Harms Tanner D, Brunton Steven L, McKeon Beverley J
Graduate Aerospace Laboratories, California Institute of Technology, Pasadena, CA 91106, USA.
Department of Mechanical Engineering, University of Washington, Seattle, WA 98195, USA.
R Soc Open Sci. 2024 Oct 30;11(10):240586. doi: 10.1098/rsos.240586. eCollection 2024 Oct.
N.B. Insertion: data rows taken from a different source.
-- ==== Sys2Proof/Laws/Memory.lean ====
section
/-! SUPPORT. The laws of the song image: a byte placed is read back, every other byte is left alone, and every
operation keeps the canonical form. -/
namespace Sys2Proof.Machine

theorem Memory.wf_tail {c : Host.Cell} {m : Memory} (h : Memory.wf (c :: m)) : Memory.wf m :=
  ⟨(List.pairwise_cons.mp h.1).2, fun d hd => h.2 d (List.mem_cons_of_mem _ hd)⟩

/-- Below every listed offset, the image reads as unlisted. -/
theorem Memory.read_below {m : Memory} {a : Nat} (h : ∀ c ∈ m, a < c.1) : m.read a = Memory.unlisted := by
  induction m with
  | nil => rfl
  | cons c m ih =>
    obtain ⟨k, b⟩ := c
    have hk : a < k := h (k, b) (by simp)
    have hne : k ≠ a := by omega
    simp only [Memory.read, hne, if_false]
    exact ih fun d hd => h d (List.mem_cons_of_mem _ hd)

theorem Memory.read_write_other (m : Memory) {a a' : Nat} (b : Byte) (h : a' ≠ a) :
    (m.write a b).read a' = m.read a' := by
  induction m with
  | nil => by_cases hb : b = Memory.unlisted <;> simp [Memory.write, Memory.read, hb, Ne.symm h]
  | cons c m ih =>
    obtain ⟨k, c⟩ := c
    simp only [Memory.write]
    split
    · split <;> simp [Memory.read, Ne.symm h]
    · split
      · next hk => subst hk; split <;> simp [Memory.read, Ne.symm h]
      · simp [Memory.read, ih]

theorem Memory.read_write_same {m : Memory} (hm : m.wf) (a : Nat) (b : Byte) : (m.write a b).read a = b := by
  induction m with
  | nil => by_cases hb : b = Memory.unlisted <;> simp [Memory.write, Memory.read, hb]
  | cons c m ih =>
    obtain ⟨k, c⟩ := c
    have above : ∀ d ∈ m, k < d.1 := (List.pairwise_cons.mp hm.1).1
    simp only [Memory.write]
    split
    · next hlt =>
      split
      · next hb =>
        subst hb
        exact Memory.read_below fun d hd => by
          rcases List.mem_cons.mp hd with rfl | hd
          · exact hlt
          · exact Nat.lt_trans hlt (above d hd)
      · simp [Memory.read]
    · split
      · next hk =>
        subst hk
        split
        · next hb => subst hb; exact Memory.read_below above
        · simp [Memory.read]
      · next hk =>
        have : k ≠ a := fun e => hk e.symm
        simp [Memory.read, this, ih (Memory.wf_tail hm)]

/-- An entry of a written image is an entry of the image before, or the byte placed. -/
theorem Memory.mem_write {m : Memory} {a : Nat} {b : Byte} {d : Host.Cell} (h : d ∈ m.write a b) :
    d ∈ m ∨ (d = (a, b) ∧ b ≠ Memory.unlisted) := by
  induction m with
  | nil =>
    by_cases hb : b = Memory.unlisted <;> simp_all [Memory.write]
  | cons c m ih =>
    obtain ⟨k, c⟩ := c
    simp only [Memory.write] at h
    split at h
    · split at h
      · exact .inl h
      · rcases List.mem_cons.mp h with rfl | h
        · exact .inr ⟨rfl, ‹_›⟩
        · exact .inl h
    · split at h
      · split at h
        · exact .inl (List.mem_cons_of_mem _ h)
        · rcases List.mem_cons.mp h with rfl | h
          · exact .inr ⟨rfl, ‹_›⟩
          · exact .inl (List.mem_cons_of_mem _ h)
      · rcases List.mem_cons.mp h with rfl | h
        · exact .inl (by simp)
        · exact (ih h).imp (List.mem_cons_of_mem _) id

theorem Memory.write_wf {m : Memory} (hm : m.wf) (a : Nat) (b : Byte) : (m.write a b).wf := by
  refine ⟨?_, fun d hd => (Memory.mem_write hd).elim (hm.2 d) fun h => by rw [h.1]; exact h.2⟩
  induction m with
  | nil => by_cases hb : b = Memory.unlisted <;> simp [Memory.write, hb]
  | cons c m ih =>
    obtain ⟨k, c⟩ := c
    have hp := List.pairwise_cons.mp hm.1
    simp only [Memory.write]
    split
    · next hlt =>
      split
      · exact hm.1
      · refine List.pairwise_cons.mpr ⟨fun d hd => ?_, hm.1⟩
        rcases List.mem_cons.mp hd with rfl | hd
        · exact hlt
        · exact Nat.lt_trans hlt (hp.1 d hd)
    · split
      · next hk =>
        subst hk
        split
        · exact hp.2
        · exact List.pairwise_cons.mpr ⟨hp.1, hp.2⟩
      · next hlt hk =>
        refine List.pairwise_cons.mpr ⟨fun d hd => ?_, ih (Memory.wf_tail hm)⟩
        rcases Memory.mem_write hd with hd | ⟨rfl, -⟩
        · exact hp.1 d hd
        · show k < a
          omega

theorem Memory.writeAll_wf {m : Memory} (hm : m.wf) (a : Nat) (bs : List Byte) : (m.writeAll a bs).wf := by
  induction bs generalizing m a with
  | nil => exact hm
  | cons b bs ih => exact ih (Memory.write_wf hm a b) (a + 1)

/-- Bytes placed below or at other offsets are left alone. -/
theorem Memory.read_writeAll_other (m : Memory) (a : Nat) (bs : List Byte) {a' : Nat}
    (h : a' < a ∨ a + bs.length ≤ a') : (m.writeAll a bs).read a' = m.read a' := by
  induction bs generalizing m a with
  | nil => rfl
  | cons b bs ih =>
    simp only [List.length_cons] at h
    rw [Memory.writeAll, ih (m.write a b) (a + 1) (by omega), Memory.read_write_other m b (by omega)]

/-- Bytes placed are read back. -/
theorem Memory.read_writeAll {m : Memory} (hm : m.wf) (a : Nat) (bs : List Byte) (k : Nat) (hk : k < bs.length) :
    (m.writeAll a bs).read (a + k) = bs[k] := by
  induction bs generalizing m a k with
  | nil => simp at hk
  | cons b bs ih =>
    cases k with
    | zero =>
      rw [Memory.writeAll, Memory.read_writeAll_other _ _ _ (by omega)]
      simpa using Memory.read_write_same hm a b
    | succ k =>
      have := ih (Memory.write_wf hm a b) (a + 1) k (by simpa using hk)
      rw [Memory.writeAll, show a + (k + 1) = a + 1 + k by omega, this]
      simp

theorem reset_image_wf : State.reset.launch.image.wf := by decide

/-- Loading an image from outside gives its canonical form. -/
theorem withImage_wf (s : State) (bytes : List Byte) : (s.withImage bytes).launch.image.wf :=
  Memory.writeAll_wf ⟨List.Pairwise.nil, by simp⟩ 0 bytes

/-- Placing a command keeps the canonical form. -/
theorem placeBytes_wf {s : State} (h : s.launch.image.wf) (bytes : List Byte) :
    (s.placeBytes bytes).launch.image.wf :=
  Memory.writeAll_wf h _ bytes

end Sys2Proof.Machine
end

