-- ==== Sys2Proof/Tests/Slice0.lean ====
section
/-! SUPPORT. Tests: ill-formed terms that the checks refuse, words written out from the spec's encodings, single
steps with the results of spec/95_test_vectors.md (the vector is named at each), and a witness for the
hypotheses of every statement that has some. -/
namespace Sys2Proof.Tests
open Sys2Proof Sys2Proof.Machine

set_option maxRecDepth 8000

/-! ### Helpers -/

/-- FM-A at header offset 0x30. -/
def paramsOpm : Params := { Params.profileM with fmaField := .at30 }

/-- FM-A at header offset 0x54. -/
def params1op : Params := { Params.profileM with fmaField := .at54 }

/-- Profile M in SKIP_FULL mode. -/
def paramsFull : Params := { Params.profileM with dataBlockMode := .skipFull }

/-- A RUNNING machine about to fetch at 0x40, where the bytes stand; they end the image. -/
def running (p : Params) (bytes : List Byte) : State :=
  { State.reset with
    launch :=
      { params := p, image := Memory.writeAll [] 0x40 bytes, streamLength := BitVec.ofNat 32 (0x40 + bytes.length)
        sourceResult := .ready }
    interp :=
      { cursor := 0x40, delayCounter := 0, startOffset := 0x40, loopOffset := 0x1C, endOffset := 0xFFFF
        loopDefined := false }
    sched := { State.reset.sched with phase := .running, armed := true } }

/-- Does the next step give a next state of which `f` holds? -/
def stepGives (s : State) (f : State → Bool) : Bool :=
  match step s with
  | .next t => f t
  | .fault _ => false
  | .refused _ => false

/-- Does the command give a next state of which `f` holds? -/
def execGives (i : Instr) (s : State) (f : State → Bool) : Bool :=
  match exec i s with
  | .next t => f t
  | .fault _ => false
  | .refused _ => false

/-- The next step moves the cursor and writes the delay, and nothing shows on the bus or in the diagnostic trace. -/
def goesTo (s : State) (cursor : Word) (delay : Half) : Bool :=
  stepGives s fun t =>
    decide (t.interp.cursor = cursor ∧ t.interp.delayCounter = delay ∧ t.traces = s.traces ∧ t.bus = s.bus ∧
      t.sched.phase = .running)

/-- The next step appends the two bus records, passes three bytes and toggles the indicator. -/
def writes (s : State) (a b : BusRecord) : Bool :=
  stepGives s fun t =>
    decide (t.traces.bus = s.traces.bus ++ [a, b] ∧ t.interp.cursor = s.interp.cursor + 3 ∧
      t.bus.activity = !s.bus.activity ∧ t.bus.data = b.byte ∧ t.bus.sel = b.sel ∧ t.bus.stb = Strobes.off)

/-- The next step halts with `StreamOverrun` at the offset, before any other effect. -/
def overruns (s : State) (a : Word) : Bool :=
  stepGives s fun t =>
    decide (t.sched.phase = .halted ∧ t.sched.haltCode = some .e6 ∧ t.sched.armed = false ∧ t.interp.cursor = a ∧
      t.interp.delayCounter = s.interp.delayCounter ∧ t.traces.diag = s.traces.diag ++ [⟨.e6, .offset a⟩] ∧
      t.traces.bus = s.traces.bus ∧ t.bus = s.bus)

/-- Launch inputs: header words at their offsets, the rest 0. -/
def song (p : Params) (len : Word) (words : List (Nat × Nat)) : Launch where
  params := p
  image := words.foldl (fun m e => m.writeAll e.1 [byteOf e.2 0, byteOf e.2 1, byteOf e.2 2, byteOf e.2 3]) []
  streamLength := len
  sourceResult := .ready

/-- A machine at power-on with launch inputs. -/
def powered (l : Launch) : State := { State.reset with launch := l }

/-- A RUNNING machine whose boot-written registers are those of its launch inputs. -/
def booted (l : Launch) : State :=
  { State.reset with
    launch := l
    interp :=
      { cursor := startOffsetOf l.params l.header, delayCounter := 0, startOffset := startOffsetOf l.params l.header
        loopOffset := loopOffsetOf l.header, endOffset := endOffsetOf l.header, loopDefined := loopDefinedOf l.header }
    config :=
      { State.reset.config with hdr := l.header, dualRouting := isDual l.params l.header .clkC8 }
    sched := { State.reset.sched with phase := .running, armed := true }
    traces := { State.reset.traces with clock := (driversOf l.params.profile).map (fun d => ⟨d, 0, 0⟩) } }

/-- Program P2's header and its first command (spec/95_test_vectors.md). -/
def songP2 : Launch :=
  let l := song Params.profileF 0x10C
    [(0x04, 0x108), (0x08, 0x171), (0x1C, 0xE7), (0x34, 0xCC), (0x5C, 0x00DA7A64), (0xC8, 0x406D3D32)]
  { l with image := l.image.writeAll 0x100 [0x5E, 0x01, 0x20, 0x5F, 0x05, 0x01, 0x61, 0x02, 0x00, 0xBD, 0x9C, 0x03] }

/-! ### Ill-formed terms are refused (30_encoding.md rules R62, R66; 42_chip_write.md rule R100) -/

theorem test_default_map_is_wf : Params.profileM.wf = true ∧ Params.profileF.wf = true := by decide

theorem test_map_with_a_byte_twice_is_refused :
    ({ Params.profileM with opcodeMap := defaultOpcodeMap ++ [(0x66, .sn)] } : Params).wf = false := by decide

theorem test_map_with_17_short_waits_is_refused :
    mapWaits (defaultOpcodeMap ++ [(0x80, .waitS)]) = false := by decide

theorem test_map_with_split_short_waits_is_refused :
    mapWaits ((defaultOpcodeMap.filter (fun e => decide (e.1 ≠ 0x7F))) ++ [(0x8F, .waitS)]) = false := by decide

theorem test_map_with_two_loops_is_refused :
    mapSingles (defaultOpcodeMap ++ [(0x01, .loop)]) = false ∧
    mapSingles (defaultOpcodeMap.filter (fun e => decide (e.2 ≠ .bankSeek))) = false := by decide

theorem test_map_without_a_wired_write_is_refused :
    ({ Params.profileF with opcodeMap := defaultOpcodeMap.filter (fun e => decide (e.2 ≠ .psg)) } : Params).mapWrites
      = false ∧
    ({ Params.profileM with opcodeMap := defaultOpcodeMap ++ [(0x01, .fm2op)] } : Params).mapWrites = false := by
  decide

theorem test_bad_selectors_are_refused :
    ({ defaultSel with fma := ⟨0b10, 0b01⟩ } : SelTable).wf = false ∧
    ({ defaultSel with fma := ⟨0b00, 0b11⟩ } : SelTable).wf = false ∧
    ({ defaultSel with psg := ⟨0b11, 0b00⟩ } : SelTable).wf = false ∧
    ({ defaultSel with psg := ⟨0b01, 0b10⟩ } : SelTable).wf = false ∧
    ({ defaultSel with fmb0 := ⟨0b10, 0b01⟩ } : SelTable).wf = false ∧
    ({ defaultSel with fmb0 := ⟨0b00, 0b11⟩ } : SelTable).wf = false ∧
    ({ defaultSel with fmb1 := ⟨0b00, 0b11⟩ } : SelTable).wf = false ∧
    ({ defaultSel with fmb1 := ⟨0b10, 0b01⟩ } : SelTable).wf = false := by decide

theorem test_writes_of_another_profile_are_ill_formed :
    (Instr.wrFma2op 0 0).wf paramsOpm = false ∧ (Instr.wrFmaOpm 0 0).wf Params.profileM = false ∧
    (Instr.wrFma1op 0 0).wf Params.profileM = false ∧ (Instr.wrFma2op 0 0).wf Params.profileF = false ∧
    (Instr.wrFmb0 0 0).wf Params.profileM = false ∧ (Instr.wrFmb1 0 0).wf Params.profileM = false ∧
    (Instr.wrPsg 0 0).wf Params.profileM = false := by decide

theorem test_skips_of_a_wired_driver_are_ill_formed :
    (Instr.skipFm2op 0 0).wf Params.profileM = false ∧ (Instr.skipOpm 0 0).wf paramsOpm = false ∧
    (Instr.skipFm1op 0 0).wf params1op = false ∧ (Instr.skipFmb0 0 0).wf Params.profileF = false ∧
    (Instr.skipFmb1 0 0).wf Params.profileF = false ∧ (Instr.skipPsg 0 0).wf Params.profileF = false := by decide

theorem test_data_block_of_the_other_mode_is_ill_formed :
    Instr.dblk.wf paramsFull = false ∧ (Instr.dblkFull 0 0 0).wf Params.profileM = false := by decide

theorem test_unrec_of_a_claimed_byte_is_ill_formed :
    (Instr.unrec 0x66).wf Params.profileM = false ∧ (Instr.unrec 0x00).wf Params.profileM = true := by decide

theorem test_command_without_an_opcode_is_ill_formed :
    ∀ i ∈ [Instr.waitS 0, .waitN 0, .wait735, .wait882, .wrFma2op 0 0, .skipGgst 0, .skipSn 0, .skipSf0 0 0,
      .skipSf1 0 0, .skipOpm 0 0, .skipFm1op 0 0, .skipFmb0 0 0, .skipFmb1 0 0, .skipPsg 0 0, .loop, .dblk,
      .bseek 0 0 0], i.wf { Params.profileM with opcodeMap := [] } = false := by decide

/-! ### Words written out from the encodings (30_encoding.md sections 1, 2 and 4) -/

theorem test_decode_waits :
    decode Params.profileM [0b01110000] = .ok (.waitS 0) [] ∧ decode Params.profileM [0b01111111] = .ok (.waitS 15) [] ∧
    decode Params.profileM [0b01100001, 0b00000001, 0b10000000] = .ok (.waitN 0x8001) [] ∧
    decode Params.profileM [0b01100010] = .ok .wait735 [] ∧ decode Params.profileM [0b01100011] = .ok .wait882 [] := by
  decide
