-- ==== Sys2Proof/Machine/Names.lean ====
section
/-! DEFINITION. The channel-name grammar (R83, R84). -/

namespace Sys2Proof.Machine

/-- The three classes of channel name (R83). -/
inductive NameClass where
  /-- `TIM<n>_CH<c>`. -/
  | oc (timer channel : Nat)
  /-- `TIM<n>_CH<c>N`, a complementary channel. -/
  | ocn (timer channel : Nat)
  /-- A non-channel entry. -/
  | other
deriving DecidableEq, Repr

/-- `'0'` to `'9'` (R83). -/
def isDigit (b : Byte) : Bool := 0x30 ≤ b.toNat && b.toNat ≤ 0x39

/-- The value of a digit. -/
def digitValue (b : Byte) : Nat := b.toNat - 0x30

/-- A string of digits read in base ten; leading zeros do not change the value (R83). -/
def decimal (ds : Bytes) : Nat := ds.foldl (fun acc d => 10 * acc + digitValue d) 0

/-- The longest run of digits at the front, and the rest. -/
def spanDigits : Bytes → Bytes × Bytes
  | [] => ([], [])
  | b :: bs => if isDigit b then (b :: (spanDigits bs).1, (spanDigits bs).2) else ([], b :: bs)

/-- The rest of a string after a literal at its front. -/
def afterLiteral : Bytes → Bytes → Option Bytes
  | [], s => some s
  | _ :: _, [] => none
  | a :: as, b :: bs => if a = b then afterLiteral as bs else none

/-- `"TIM"`. -/
def timLiteral : Bytes := [0x54, 0x49, 0x4D]

/-- `"_CH"`. -/
def chLiteral : Bytes := [0x5F, 0x43, 0x48]

/-- What follows the second digits decides between the classes (R83): nothing, a single `N`, or
anything else. -/
def classifyEnd (timer channel : Nat) : Bytes → NameClass
  | [] => .oc timer channel
  | [b] => if b = 0x4E then .ocn timer channel else .other
  | _ :: _ :: _ => .other

/-- The class of a channel name and its two numbers (R83). -/
def classify (name : Bytes) : NameClass :=
  match afterLiteral timLiteral name with
  | none => .other
  | some r1 =>
    if (spanDigits r1).1 = [] then .other
    else
      match afterLiteral chLiteral (spanDigits r1).2 with
      | none => .other
      | some r2 =>
        if (spanDigits r2).1 = [] then .other
        else classifyEnd (decimal (spanDigits r1).1) (decimal (spanDigits r2).1) (spanDigits r2).2

/-- `startsWith(s, h)` (00_scope.md section 7): byte for byte. -/
def startsWith (s h : Bytes) : Bool := (afterLiteral h s).isSome

end Sys2Proof.Machine
end

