theorem next_of_isSome {α : Type} {r : Host.Outcome α Fault Refusal}
    (h : (nextOf r).isSome = true) : ∃ a, r = .next a := by
  cases r <;> simp_all [nextOf]

/-- `"X1"`, `"Y6"`, `"Y7"`, `"X6"`, `"Z9"`. -/
def pinX1 : Bytes := [0x58, 0x31]
def pinY6 : Bytes := [0x59, 0x36]
def pinY7 : Bytes := [0x59, 0x37]
def pinX6 : Bytes := [0x58, 0x36]
def pinZ9 : Bytes := [0x5A, 0x39]

/-- `"TIM"`, then the rest of a name. -/
def tim (rest : Bytes) : Bytes := [0x54, 0x49, 0x4D] ++ rest

/-- `TIM2_CH1`, `TIM5_CH1`, `TIM1_CH1N`, `TIM12_CH1`, `TIM1_CH2N`, `TIM2_ETR`, `TIM3_CH1`. -/
def tim2ch1 : Bytes := tim [0x32, 0x5F, 0x43, 0x48, 0x31]
def tim5ch1 : Bytes := tim [0x35, 0x5F, 0x43, 0x48, 0x31]
def tim1ch1n : Bytes := tim [0x31, 0x5F, 0x43, 0x48, 0x31, 0x4E]
def tim12ch1 : Bytes := tim [0x31, 0x32, 0x5F, 0x43, 0x48, 0x31]
def tim1ch2n : Bytes := tim [0x31, 0x5F, 0x43, 0x48, 0x32, 0x4E]
def tim2etr : Bytes := tim [0x32, 0x5F, 0x45, 0x54, 0x52]
def tim3ch1 : Bytes := tim [0x33, 0x5F, 0x43, 0x48, 0x31]

/-- Rows of the fixture table of 95_test_vectors.md section 2. -/
def board : Board where
  cap := [⟨pinX1, [⟨1, tim2ch1⟩, ⟨2, tim5ch1⟩]⟩, ⟨pinY6, [⟨1, tim1ch1n⟩, ⟨9, tim12ch1⟩]⟩,
    ⟨pinY7, [⟨1, tim1ch2n⟩]⟩, ⟨pinX6, [⟨1, tim2etr⟩, ⟨2, tim3ch1⟩]⟩]
  timerExclusive := false

/-- An implementation with `QUANT(t, f) = f` and 4 slots (95_test_vectors.md section 1). -/
def fixture : Config where
  board := board
  extraSlots := 3
  basePage := 0
  quantExcess := fun _ _ => 0
  tieUp := fun _ => false
  freePattern := fun _ => 0
  freeLevel := fun _ _ => .low
  freeReverseOn := fun _ _ => false

/-- After reset. -/
def fresh : State := State.resetOn fixture

/-- The channel of V-C1 at 1000 us. -/
def chA : Channel := ⟨pinX1, 2, 1, false, 20000, 1000, none⟩

/-- A second channel, `Ramping` from 1000 us to 2000 us, 200 us a tick (95_test_vectors.md P2). -/
def chB : Channel := ⟨pinY6, 12, 1, false, 20000, 1000, some ⟨2000, 200⟩⟩

/-- Slots 0 and 1 live, 2 and 3 `Empty`. -/
def busy : State := { fresh with slots := [some chA, some chB, none, none] }

/-- A state to which one event comes. -/
def given (e : PortEvent) (s : State) : State := { s with inbox := [e] }

/-- `x * 65536` as a register pattern. -/
def fx (n : Int) : BitVec 64 := BitVec.ofInt 64 (n * 65536)

theorem busy_channels {i : Nat} {ch : Channel} (h : busy.channelAt i = some ch) :
    (i = 0 ∧ ch = chA) ∨ (i = 1 ∧ ch = chB) := by
  match i with
  | 0 => exact .inl ⟨rfl, (Option.some.inj h).symm⟩
  | 1 => exact .inr ⟨rfl, (Option.some.inj h).symm⟩
  | 2 => cases h
  | 3 => cases h
  | n + 4 => cases h

theorem fresh_channels {s : State} (h : s.slots = fresh.slots) (i : Nat) : s.channelAt i = none := by
  rw [State.channelAt_congr h]
  match i with
  | 0 => rfl
  | 1 => rfl
  | 2 => rfl
  | 3 => rfl
  | n + 4 => rfl

theorem chA_sound : chA.Sound :=
  ⟨by decide, by norm_num [chA], by norm_num [chA], by norm_num [chA], by simp [chA]⟩

theorem chB_fits : Ramp.Fits chB ⟨2000, 200⟩ :=
  ⟨by norm_num, by norm_num [chB], by norm_num [chB], by norm_num⟩

theorem chB_sound : chB.Sound :=
  ⟨by decide, by norm_num [chB], by norm_num [chB], by norm_num [chB], by
    rintro r ⟨⟩
    exact chB_fits⟩

theorem busy_inv : busy.Inv where
  slot_count := by decide
  sound := by
    intro i ch h
    rcases busy_channels h with ⟨-, rfl⟩ | ⟨-, rfl⟩
    · exact chA_sound
    · exact chB_sound
  compatible := by
    intro i j a b hij ha hb
    rcases busy_channels ha with ⟨rfl, rfl⟩ | ⟨rfl, rfl⟩ <;>
      rcases busy_channels hb with ⟨rfl, rfl⟩ | ⟨rfl, rfl⟩
    · exact absurd rfl hij
    · exact ⟨by decide, by decide, fun _ => rfl, by decide⟩
    · exact ⟨by decide, by decide, fun _ => rfl, by decide⟩
    · exact absurd rfl hij
  board := by decide
  pin_af := by decide
  status_code := by decide
  inverted_bit := by decide

/-! ### Well-formedness: an ill-formed term for each check (R72) -/

theorem test_wf_construct : Instr.wellFormed 4 (.construct 4) = false := by decide
theorem test_wf_destroy : Instr.wellFormed 4 (.destroy 4) = false := by decide
theorem test_wf_dutySet : Instr.wellFormed 4 (.dutySet 15) = false := by decide
theorem test_wf_dutyGet : Instr.wellFormed 1 (.dutyGet 1) = false := by decide
theorem test_wf_pwSet : Instr.wellFormed 4 (.pwSet 4) = false := by decide
theorem test_wf_pwGet : Instr.wellFormed 15 (.pwGet 15) = false := by decide

/-! ### Decoding: words written out as OP, SLOT, ZERO (R70, R71), and a strobe (R80) -/

theorem test_decode_resolve :
    decodeFor 4 (.command 0b0001_0000_000000000000000000000000) = .ok .resolve := rfl
theorem test_decode_construct :
    decodeFor 4 (.command 0b0010_0011_000000000000000000000000) = .ok (.construct 3) := rfl
theorem test_decode_destroy :
    decodeFor 4 (.command 0b0011_0001_000000000000000000000000) = .ok (.destroy 1) := rfl
theorem test_decode_dutySet :
    decodeFor 4 (.command 0b0100_0000_000000000000000000000000) = .ok (.dutySet 0) := rfl
theorem test_decode_dutyGet :
    decodeFor 4 (.command 0b0101_0010_000000000000000000000000) = .ok (.dutyGet 2) := rfl
theorem test_decode_pwSet :
    decodeFor 4 (.command 0b0110_0001_000000000000000000000000) = .ok (.pwSet 1) := rfl
theorem test_decode_pwGet :
    decodeFor 4 (.command 0b0111_0011_000000000000000000000000) = .ok (.pwGet 3) := rfl
theorem test_decode_tick : decodeFor 4 (.strobe 0b0010) = .ok (.tick 2) := rfl

/-- The words that 95_test_vectors.md section 3.2 rejects, on 4 slots. -/
theorem test_decode_rejects :
    decodeFor 4 (.command 0x00000000) = .error (.reservedOpcode 0) ∧
    decodeFor 4 (.command 0x80000000) = .error (.reservedOpcode 8) ∧
    decodeFor 4 (.command 0xF0000000) = .error (.reservedOpcode 15) ∧
    decodeFor 4 (.command 0x11000000) = .error (.resolveSlot 1) ∧
    decodeFor 4 (.command 0x24000000) = .error (.slotOutOfRange 4) ∧
    decodeFor 4 (.command 0x4F000000) = .error (.slotOutOfRange 15) ∧
    decodeFor 4 (.command 0x40000001) = .error .reservedBits ∧
    decodeFor 4 (.command 0x60800000) = .error .reservedBits :=
  ⟨rfl, rfl, rfl, rfl, rfl, rfl, rfl, rfl⟩

/-- The table numbers a command's 32 bits and a strobe's 4. -/
theorem test_table_words :
    decodeTableWord 32 0x7F000000 = some (.pwGet 15) ∧ decodeTableWord 8 0xA = some (.tick 10) ∧
    decodeTableWord 32 0x90000000 = none := ⟨rfl, rfl, rfl⟩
Complex flows are often characterized using the theory of Lagrangian coherent structures (LCS), which leverages the motion of flow-embedded tracers to highlight features of interest. LCS are commonly employed to study fluid mechanical systems where flow tracers are readily observed, but they are broadly applicable to dynamical systems in general. A prevailing class of LCS analyses depends on reliable computation of flow gradients. The finite-time Lyapunov exponent (FTLE), for example, is derived from the Jacobian of the flow map, and the Lagrangian-averaged vorticity deviation (LAVD) relies on velocity gradients. Observational tracer data, however, are typically sparse (e.g. drifters in the ocean), making accurate computation of gradients difficult. While a variety of methods have been developed to address tracer sparsity, they do not provide the same information about the flow as gradient-based approaches. This work proposes a purely Lagrangian method, based on the data-driven machinery of regression, for computing instantaneous and finite-time flow gradients from sparse trajectories. The tool is demonstrated on a common analytical benchmark to provide intuition and demonstrate performance. The method is seen to effectively estimate gradients using data with sparsity representative of observable systems.
复杂流动通常使用拉格朗日相干结构(LCS)理论来表征,该理论利用嵌入流场的示踪剂的运动来突出感兴趣的特征。LCS通常用于研究易于观察流场示踪剂的流体力学系统,但它们通常广泛适用于一般的动力系统。一类流行的LCS分析依赖于流场梯度的可靠计算。例如,有限时间李雅普诺夫指数(FTLE)是从流场映射的雅可比矩阵导出的,而拉格朗日平均涡度偏差(LAVD)依赖于速度梯度。然而,观测示踪剂数据通常很稀疏(例如海洋中的漂流器),使得梯度的精确计算变得困难。虽然已经开发了多种方法来解决示踪剂稀疏问题,但它们提供的关于流场的信息与基于梯度的方法不同。这项工作提出了一种基于回归的数据驱动机制的纯拉格朗日方法,用于从稀疏轨迹计算瞬时和有限时间的流场梯度。该工具在一个常见的分析基准上进行了演示,以提供直观认识并展示性能。结果表明,该方法能够有效地利用具有可观测系统代表性稀疏性的数据来估计梯度。